Интерпретацию на уровне рефлексии2 - интерпретацию значений, знаков в

широком смысле: явлений, понятий, теоретических утверждений и т.д. Эта

интерпретация должна иметь модели, на которых она разрешается, в смысле

немецкого entscheiden. (Русские математики слово "разрешение" употребляют

именно в этом смысле. Не в смысле юридического разрешения, а разрешения на

чем-то, разрешение проблемы и т.п. В смысле "разрешающего устройства".)

Итак, интерпретация во втором смысле - это интерпретация на уровне

рефлексии2, а интерпретация в первом смысле, соответственно, на уровне

рефлексии1. Какая? Согласно Декарту, в этой интерпретации наше понимание,

допустим, слов совпадает с пониманием или знанием того, что это именно так,

т.е. с убеждением в истинности или доказанности того, что говорят слова,

когда акт понимания достаточно понять и - одновременно - это и будет

доказательством знания действительного обстояния дела, о котором говорило

то, что мы понимаем или что нам следует понять. То есть то, что говорило

слово, обращенное к нашему понимающему сознанию.
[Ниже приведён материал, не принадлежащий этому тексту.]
-- ==== Sys2Proof/Tests/Slice0.lean ====
section
/-! SUPPORT. Tests: the terms that well-formedness refuses, words written out from the tables of the encoding, single steps on small states,
and for each statement states and operands that meet its hypotheses. -/

open Sys2Proof Sys2Proof.Machine Sys2Proof.Claims

namespace Sys2Proof.Tests

set_option maxRecDepth 100000
set_option Elab.async false

/-! ### Well-formedness: one term that each check refuses -/

/-- Reserved control-register numbers and the numbers with rows of their own, fields past bit 63, A = g0, K = 0, a completion register without
an option that reads it (R59, R78, R82, R83, R98). -/
theorem test_wf_scalar :
    [Instr.mfc 1 33, .mfc 1 6, .mtc 33 1, .mtc 6 1, .mtc 8 1, .mtc 16 1, .mtc 30 1, .mtc 32 1, .bext 1 0 0 0, .bext 1 2 1 63, .bins 1 0 0 0,
      .bins 1 2 63 1, .bperm 1 0 2, .rpt 0 0 1 1 1, .xcopy 4 1 2 3 4].all (fun i => !i.wf) = true := by decide

/-- Element types outside the rows of R79. -/
theorem test_wf_types :
    [Instr.vaddInt .f32 0 0 0 0, .vabsInt .f16 0 0 0, .vbcast .e4m3 0 0 0, .vaddFloat .n8 0 0 0 0, .vfma .nq4 0 0 0 0, .vnegFloat .s32 0 0 0,
      .vcmp .eq .nq4 0 0 0 0, .vsel .nq4 0 0 0 0, .vred .add .e4m3 0 0 0, .vred .xor .f32 0 0 0, .vtrans .e2m1 0 0, .vrot .nq4 0 0 0].all
      (fun i => !i.wf) = true := by decide
theorem test_wf_types_memory :
    [Instr.vld .nq4 0 0 0 0, .vst .nq4 0 0 0 0, .vgather .e4m3 0 0 0 0, .vscatter .e5m2 0 0 0 0, .vamo .add .s16 0 0 0 0,
      .vamo .min .f32 0 0 0 0, .vcvt .nq4 .f32 0 0 0, .vcvt .f32 .nq4 0 0 0, .vquant .f32 .f32 0 0 0, .vquant .nq4 .s32 0 0 0,
      .vdeq .e4m3 .nq4 0 0 0, .vdeq .f32 .f32 0 0 0, .vexp .e4m3 0 0 0, .vgelu .s32 0 0 0].all (fun i => !i.wf) = true := by decide

/-- Steps that name a core, cluster, tower or unit that the package lacks, and a request without eight roles. -/
theorem test_wf_units :
    (!(Instr.storePerform nCores).wf && !(Instr.counterReply 0 nCores 0).wf && !(Instr.coreRestart ⟨0, .h⟩ nCores).wf &&
    !(Instr.matrixOpStart nClusters).wf && !(Instr.counterRecall 0 nClusters).wf && !(Instr.dirGets 0 nTowers).wf &&
    !(Instr.agentForwardedGets 0 nTowers 0).wf && !(Instr.deadAgentTimeout 0 nTowers).wf && !(Instr.energyWindow nTowers 0 0).wf &&
    !(Instr.blockingRequest ⟨0, .h⟩ 0 [.m]).wf && !(Instr.laneGroupGrant nUnits).wf) = true := by decide

/-! ### Words written out from the encoding (R57, R63 to R79, R83) -/

/-- Whether the word decodes to the instruction, and is what the encoder gives for it. -/
def reads (w : HWord) (i : Instr) : Bool := (decode w).toOption == some i && encode i == some w

theorem test_decode_sys :
    (reads 0x00010000 .brk && reads (0#6 ++ 0x002#10 ++ 0#5 ++ 0#5 ++ 63#6) (.trap 63) && reads (0#6 ++ 0x003#10 ++ 0#16) .eret &&
    reads (0#6 ++ 0x004#10 ++ 0#10 ++ 0b001101#6) (.guard true 5) && reads (0#6 ++ 0x005#10 ++ 0#16) .yield &&
    reads (0#6 ++ 0x006#10 ++ 0#16) .halt && reads (0#6 ++ 0x008#10 ++ 7#5 ++ 0#5 ++ 4#6) (.mfc 7 4) &&
    reads (0#6 ++ 0x009#10 ++ 0#5 ++ 7#5 ++ 4#6) (.mtc 4 7) && reads (0#6 ++ 0x00A#10 ++ 0#5 ++ 7#5 ++ 0#6) (.tlbinvPage 7) &&
    reads (0#6 ++ 0x00C#10 ++ 3#5 ++ 7#5 ++ 0#6) (.wayset 3 7) && reads (0#6 ++ 0x00E#10 ++ 0#5 ++ 7#5 ++ 9#6) (.trace 7 9) &&
    reads (0#6 ++ 0x00F#10 ++ 3#5 ++ 0#5 ++ 0#6) (.sample 3)) = true := by decide +kernel
theorem test_decode_system_registers :
    (reads (0#6 ++ 0x008#10 ++ 7#5 ++ 0#5 ++ 6#6) (.mfcFflags 7) && reads (0#6 ++ 0x009#10 ++ 0#5 ++ 7#5 ++ 6#6) (.mtcFflags 7) &&
    reads (0#6 ++ 0x009#10 ++ 0#5 ++ 7#5 ++ 8#6) (.mtcSrseed 7) && reads (0#6 ++ 0x009#10 ++ 0#5 ++ 7#5 ++ 16#6) (.mtcLspace 7) &&
    reads (0#6 ++ 0x009#10 ++ 0#5 ++ 7#5 ++ 30#6) (.mtcFbstat 7) && reads (0#6 ++ 0x009#10 ++ 0#5 ++ 7#5 ++ 32#6) (.mtcTracectl 7) &&
    reads (0#6 ++ 0x00A#10 ++ 0#5 ++ 0#5 ++ 1#6) .tlbinvContext && reads (0#6 ++ 0x00A#10 ++ 0#5 ++ 0#5 ++ 2#6) .tlbinvPartition &&
    reads (0#6 ++ 0x00B#10 ++ 0#16) .freplay && reads (0#6 ++ 0x00D#10 ++ 3#5 ++ 7#5 ++ 0#6) (.waysetQ 3 7)) = true := by decide +kernel
theorem test_decode_integer :
    (reads (1#6 ++ 3#5 ++ 4#5 ++ 5#5 ++ 0x000#11) (.add 3 4 5) && reads (1#6 ++ 3#5 ++ 4#5 ++ 5#5 ++ 0x00A#11) (.sra 3 4 5) &&
    reads (1#6 ++ 31#5 ++ 30#5 ++ 29#5 ++ 0x013#11) (.maxn 31 30 29) && reads (1#6 ++ 3#5 ++ 4#5 ++ 5#5 ++ 0x027#11) (.sel 3 7 4 5) &&
    reads (1#6 ++ 3#5 ++ 4#5 ++ 0#5 ++ 0x034#11) (.bswap 3 4) && reads (0x0B#6 ++ 3#5 ++ 4#5 ++ 5#5 ++ 4#11) (.div 3 4 5)) = true := by
  decide +kernel
theorem test_decode_immediate :
    (reads (0x02#6 ++ 1#5 ++ 2#5 ++ 0x8000#16) (.addi 1 2 0x8000) && reads (0x07#6 ++ 1#5 ++ 2#5 ++ 0xFFFF#16) (.sltni 1 2 0xFFFF) &&
    reads (0x08#6 ++ 1#5 ++ 2#5 ++ 0#8 ++ 2#2 ++ 63#6) (.srai 1 2 63) && reads (0x09#6 ++ 6#5 ++ 0#2 ++ 0#1 ++ 2#2 ++ 0x7F00#16) (.lui 6 2 0x7F00) &&
    reads (0x09#6 ++ 6#5 ++ 0#2 ++ 1#1 ++ 1#2 ++ 0x0010#16) (.luiK 6 1 0x0010) && reads (0x0A#6 ++ 6#5 ++ 0x1FFFFF#21) (.adpc 6 0x1FFFFF)) = true := by
  decide +kernel
theorem test_decode_bits :
    (reads (0x0C#6 ++ 1#5 ++ 0#5 ++ 0xC123#16) (.bpermi 1 0xC123) && reads (0x0C#6 ++ 1#5 ++ 2#5 ++ 0#2 ++ 0#2 ++ 60#6 ++ 3#6) (.bext 1 2 60 3) &&
    reads (0x0C#6 ++ 1#5 ++ 2#5 ++ 1#2 ++ 0#2 ++ 0#6 ++ 63#6) (.bins 1 2 0 63) && reads (0x0C#6 ++ 1#5 ++ 2#5 ++ 2#2 ++ 3#5 ++ 0#9) (.bperm 1 2 3) &&
    reads (0x0D#6 ++ 3#5 ++ 0#5 ++ 0#5 ++ 1#5 ++ 63#6) (.bsget 3 63) && reads (0x0D#6 ++ 0#5 ++ 4#5 ++ 0#5 ++ 9#5 ++ 7#6) (.bsemit 4 7) &&
    reads (0x0D#6 ++ 3#5 ++ 0#5 ++ 0#5 ++ 4#5 ++ 31#6) (.bsgetg 3 31)) = true := by decide +kernel
theorem test_decode_float :
    (reads (0x0E#6 ++ 3#5 ++ 4#5 ++ 5#5 ++ 0#5 ++ 1#6) (.fsub 3 4 5) && reads (0x0E#6 ++ 3#5 ++ 4#5 ++ 5#5 ++ 6#5 ++ 3#6) (.ffma 3 4 5 6) &&
    reads (0x0E#6 ++ 3#5 ++ 4#5 ++ 5#5 ++ 0#5 ++ 11#6) (.fcmpUn 3 4 5) && reads (0x0E#6 ++ 3#5 ++ 4#5 ++ 0#5 ++ 10#5 ++ 16#6) (.fcvt .f32bf16 3 4)) = true := by
  decide +kernel
theorem test_decode_control :
    (reads (0x10#6 ++ 5#3 ++ 4#5 ++ 5#5 ++ 0x1FFF#13) (.bCond .gen 4 5 0x1FFF) && reads (0x11#6 ++ 0x3FFFFFF#26) (.jl 0x3FFFFFF) &&
    reads (0x12#6 ++ 0#5 ++ 31#5 ++ 0#16) (.jlr 0 31 0) && reads (0x13#6 ++ 2#4 ++ 15#4 ++ 1#4 ++ 0#4 ++ 1#4 ++ 0#6) (.rpt 2 15 1 0 1)) = true := by
  decide +kernel
theorem test_decode_memory :
    (reads (0x14#6 ++ 3#5 ++ 4#5 ++ 4#3 ++ 1#2 ++ 0x7FF#11) (.ldAcq .s32 3 4 0x7FF) && reads (0x14#6 ++ 3#5 ++ 4#5 ++ 6#3 ++ 2#2 ++ 1#11) (.ldnt .d64 3 4 1) &&
    reads (0x15#6 ++ 3#5 ++ 4#5 ++ 3#3 ++ 1#2 ++ 0#11) (.stRel .b64 3 4 0) && reads (0x16#6 ++ 3#5 ++ 4#5 ++ 5#5 ++ 0#3 ++ 3#2 ++ 1#2 ++ 9#4) (.amoCas .ar .w64 3 4 5) &&
    reads (0x17#6 ++ 0#5 ++ 4#5 ++ 5#5 ++ 0#5 ++ 0#2 ++ 10#4) (.redFadd 4 5) && reads (0x18#6 ++ 0#5 ++ 4#5 ++ 5#5 ++ 0#5 ++ 10#4 ++ 0#2) (.memred .fadd 4 5) &&
    reads (0x18#6 ++ 0#5 ++ 4#5 ++ 5#5 ++ 6#5 ++ 0#4 ++ 2#2) (.memsax 4 5 6) && reads (0x19#6 ++ 3#5 ++ 4#5 ++ 5#5 ++ 0#5 ++ 1#6) (.cdec 3 4 5)) = true := by
  decide +kernel
theorem test_decode_order_and_waits :
    (reads (0x1A#6 ++ 0#15 ++ 5#11) (.fence .system) && reads (0x1A#6 ++ 0#5 ++ 4#5 ++ 5#5 ++ 0x19#11) (.l1wb 4 5) && reads (0x1A#6 ++ 0#15 ++ 0x1B#11) .isync &&
    reads (0x1B#6 ++ 0#15 ++ 0#3 ++ 255#8) (.pause 255) && reads (0x1B#6 ++ 0#5 ++ 4#5 ++ 5#5 ++ 1#3 ++ 0#8) (.waita 4 5) &&
    reads (0x1B#6 ++ 0#15 ++ 5#3 ++ 3#8) (.sync 3) && reads (0x1C#6 ++ 0#5 ++ 4#5 ++ 5#5 ++ 0#4 ++ 31#5 ++ 0#2) (.send 4 5 31) &&
    reads (0x1C#6 ++ 3#5 ++ 0#5 ++ 0#5 ++ 0#4 ++ 7#5 ++ 2#2) (.peeki 3 7)) = true := by decide +kernel
theorem test_decode_labels :
    (reads (0x1D#6 ++ 3#5 ++ 4#5 ++ 0#5 ++ 127#7 ++ 0#4) (.assume 3 4 127) && reads (0x1D#6 ++ 3#5 ++ 4#5 ++ 5#5 ++ 4#11) (.lunion 3 4 5) &&
    reads (0x1D#6 ++ 0#5 ++ 4#5 ++ 0#5 ++ 0#4 ++ 5#3 ++ 8#4) (.lvis 5 4) && reads (0x1D#6 ++ 3#5 ++ 4#5 ++ 0#5 ++ 0#2 ++ 1#1 ++ 15#4 ++ 11#4) (.lenv 3 4 15 true) &&
    reads (0x1D#6 ++ 0#5 ++ 4#5 ++ 5#5 ++ 12#11) (.lfocus 4 5)) = true := by decide +kernel
theorem test_decode_engines :
    (reads (0x1E#6 ++ 1#5 ++ 2#5 ++ 3#5 ++ 4#5 ++ 0#1 ++ 0x1F#5) (.xcopy 0x1F 1 2 3 4) && reads (0x1E#6 ++ 0#5 ++ 2#5 ++ 0#10 ++ 1#1 ++ 0#5) (.xpub 2) &&
    reads (0x1E#6 ++ 1#5 ++ 0#15 ++ 1#1 ++ 1#5) (.xstat 1) && reads (0x1F#6 ++ 3#5 ++ 4#5 ++ 5#5 ++ 0#11) (.mma 3 4 5) &&
    reads (0x1F#6 ++ 0#5 ++ 4#5 ++ 2#5 ++ 3#11) (.mst 4 2) && reads (0x20#6 ++ 0#5 ++ 4#5 ++ 5#5 ++ 0#11) (.launch 4 5) &&
    reads (0x20#6 ++ 0#5 ++ 4#5 ++ 0#5 ++ 1#11) (.exit 4) && reads (0x21#6 ++ 0#15 ++ 127#7 ++ 1#4) (.grejoin 127) &&
    reads (0x21#6 ++ 3#5 ++ 4#5 ++ 0#5 ++ 0#11) (.gform 3 4)) = true := by decide +kernel
theorem test_decode_tiles :
    (reads (0x28#6 ++ 1#4 ++ 2#4 ++ 3#4 ++ 4#3 ++ 5#4 ++ 12#4 ++ 0#3) (.vsra .n8 4 1 2 3) && reads (0x28#6 ++ 1#4 ++ 9#4 ++ 0#4 ++ 4#3 ++ 8#4 ++ 13#4 ++ 0#3) (.vbcast .f16 4 1 9) &&
    reads (0x29#6 ++ 1#4 ++ 2#4 ++ 3#4 ++ 0#3 ++ 11#4 ++ 3#4 ++ 0#3) (.vfma .e2m1 0 1 2 3) && reads (0x2A#6 ++ 7#4 ++ 2#4 ++ 3#4 ++ 1#3 ++ 6#4 ++ 0#4 ++ 6#3) (.vcmp .un .f32 1 7 2 3) &&
    reads (0x2A#6 ++ 1#4 ++ 2#4 ++ 3#4 ++ 0#3 ++ 0#4 ++ 4#4 ++ 0#3) (.pxor 1 2 3) && reads (0x2A#6 ++ 1#4 ++ 0#4 ++ 0#4 ++ 0#3 ++ 0#4 ++ 6#4 ++ 1#3) (.pset 1 true) &&
    reads (0x2A#6 ++ 15#4 ++ 2#4 ++ 0#4 ++ 0#3 ++ 0#4 ++ 7#4 ++ 0#3) (.pcnt 15 2)) = true := by decide +kernel
theorem test_decode_tiles_rearranged :
    (reads (0x2B#6 ++ 1#4 ++ 2#4 ++ 0#4 ++ 1#3 ++ 0#4 ++ 0#4 ++ 5#3) (.vred .xor .s32 1 1 2) && reads (0x2B#6 ++ 1#4 ++ 2#4 ++ 15#4 ++ 0#3 ++ 0#4 ++ 2#4 ++ 7#3) (.vrot .s32 1 2 127) &&
    reads (0x2C#6 ++ 1#4 ++ 2#4 ++ 3#4 ++ 0#3 ++ 6#4 ++ 1#4 ++ 0#3) (.vst .f32 0 1 2 3) && reads (0x2C#6 ++ 1#4 ++ 2#4 ++ 3#4 ++ 0#3 ++ 1#4 ++ 4#4 ++ 6#3) (.vamo .swap .n32 0 1 2 3) &&
    reads (0x2D#6 ++ 1#4 ++ 2#4 ++ 0#4 ++ 0#3 ++ 9#4 ++ 0#3 ++ 6#4) (.vcvt .e4m3 .f32 0 1 2) && reads (0x2D#6 ++ 1#4 ++ 2#4 ++ 3#4 ++ 0#3 ++ 12#4 ++ 1#3 ++ 8#4) (.vquant .nq4 .f16 1 2 3) &&
    reads (0x2E#6 ++ 1#4 ++ 2#4 ++ 0#4 ++ 7#3 ++ 7#4 ++ 9#4 ++ 0#3) (.vgelu .bf16 7 1 2) && reads (0x2F#6 ++ 1#4 ++ 2#4 ++ 15#4 ++ 0#3 ++ 0#4 ++ 1#4 ++ 0#3) (.vlset 1 2 15)) = true := by
  decide +kernel

/-- Reserved values and fields that must be zero are refused by name (R58, R59): GEN + 1 as a branch condition, a set B field of CLZ, K = 0 of RPT,
BEXT past bit 63, A field 11 of OP 0x0C, a size of LD, MINN as a RED, T of VBCAST, a predicate number of 8. -/
theorem test_decode_refuses :
    ((decode (0x10#6 ++ 6#3 ++ 4#5 ++ 5#5 ++ 0#13)).toOption.isNone && decide (decode (1#6 ++ 3#5 ++ 4#5 ++ 1#5 ++ 0x030#11) = .error .nonzeroField) &&
    (decode (0x13#6 ++ 2#4 ++ 0#4 ++ 1#4 ++ 0#4 ++ 1#4 ++ 0#6)).toOption.isNone && (decode (0x0C#6 ++ 1#5 ++ 2#5 ++ 0#2 ++ 0#2 ++ 1#6 ++ 63#6)).toOption.isNone &&
    (decode (0x0C#6 ++ 1#5 ++ 2#5 ++ 3#2 ++ 0#14)).toOption.isNone && (decode (0x14#6 ++ 3#5 ++ 4#5 ++ 7#3 ++ 0#2 ++ 0#11)).toOption.isNone &&
    (decode (0x17#6 ++ 0#5 ++ 4#5 ++ 5#5 ++ 6#11)).toOption.isNone && (decode (0x28#6 ++ 1#4 ++ 9#4 ++ 0#4 ++ 4#3 ++ 9#4 ++ 13#4 ++ 0#3)).toOption.isNone &&
    (decode (0x2A#6 ++ 8#4 ++ 2#4 ++ 3#4 ++ 0#3 ++ 0#4 ++ 4#4 ++ 0#3)).toOption.isNone && decide (decode 0xFFFFFFFF = .error .reservedOpcode)) = true := by
  decide +kernel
Все это, повторяю, необычайно важно в связи с нашим отношением к тем

странным процессам, которые мы обозначили словом "прошлое". Декартовский

принцип непрерывности предполагает, что все прошлое, все, что де-факто

свершилось, осуществилось, воспроизводится на уровне рефлексии. И это, как я

сказал, то же самое, что сначала было стихийно, а потом контролируемо, -

природа у этих вещей одна, и на этом строится возможность познания.



 

 

РАЗМЫШЛЕНИЕ ТРИНАДЦАТОЕ38

Вывод из того движения, которое мы проделали, может быть таким. При

анализе психологических и сознательных явлений в психологии (как и вообще в

феноменологии - замечу в скобках) мы можем начинать не с того, как предмет

действует на меня или на сознание, - это было бы натуралистической посылкой,

как я показывал, - а с того, каков предмет как когитата (или как когитация).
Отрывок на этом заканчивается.